⟨

-- ==== Sys2Proof/Laws/Flags.lean ====
section
/-! SUPPORT. The flag rule (10_state.md R33, R35). -/

namespace Sys2Proof.Machine

/-- Everything the flag computation can answer (R33). -/
theorem condOf_cases (v : Word) :
    (v = 0x0000#16 ∧ condOf v = condZro) ∨
    (v ≠ 0x0000#16 ∧ v.msb = true ∧ condOf v = condNeg) ∨
    (v ≠ 0x0000#16 ∧ v.msb = false ∧ condOf v = condPos) := by
  unfold condOf
  by_cases h : v = 0x0000#16
  · simp [h]
  · cases hm : v.msb <;> simp [h]

/-- The flag computation answers one of the three legal values (R35). -/
theorem condOf_legal (v : Word) : condOf v = condPos ∨ condOf v = condZro ∨ condOf v = condNeg := by
  obtain ⟨-, e⟩ | ⟨-, -, e⟩ | ⟨-, -, e⟩ := condOf_cases v <;> simp [e]

end Sys2Proof.Machine
end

⟩

For this exercise, give the entries above again with no difference at all.

-- ==== Sys2Proof/Laws/Flags.lean ====
section
/-! SUPPORT. The flag rule (10_state.md R33, R35). -/

namespace Sys2Proof.Machine

/-- Everything the flag computation can answer (R33). -/
theorem condOf_cases (v : Word) :
    (v = 0x0000#16 ∧ condOf v = condZro) ∨
    (v ≠ 0x0000#16 ∧ v.msb = true ∧ condOf v = condNeg) ∨
    (v ≠ 0x0000#16 ∧ v.msb = false ∧ condOf v = condPos) := by
  unfold condOf
  by_cases h : v = 0x0000#16
  · simp [h]
  · cases hm : v.msb <;> simp [h]

/-- The flag computation answers one of the three legal values (R35). -/
theorem condOf_legal (v : Word) : condOf v = condPos ∨ condOf v = condZro ∨ condOf v = condNeg := by
  obtain ⟨-, e⟩ | ⟨-, -, e⟩ | ⟨-, -, e⟩ := condOf_cases v <;> simp [e]

end Sys2Proof.Machine
end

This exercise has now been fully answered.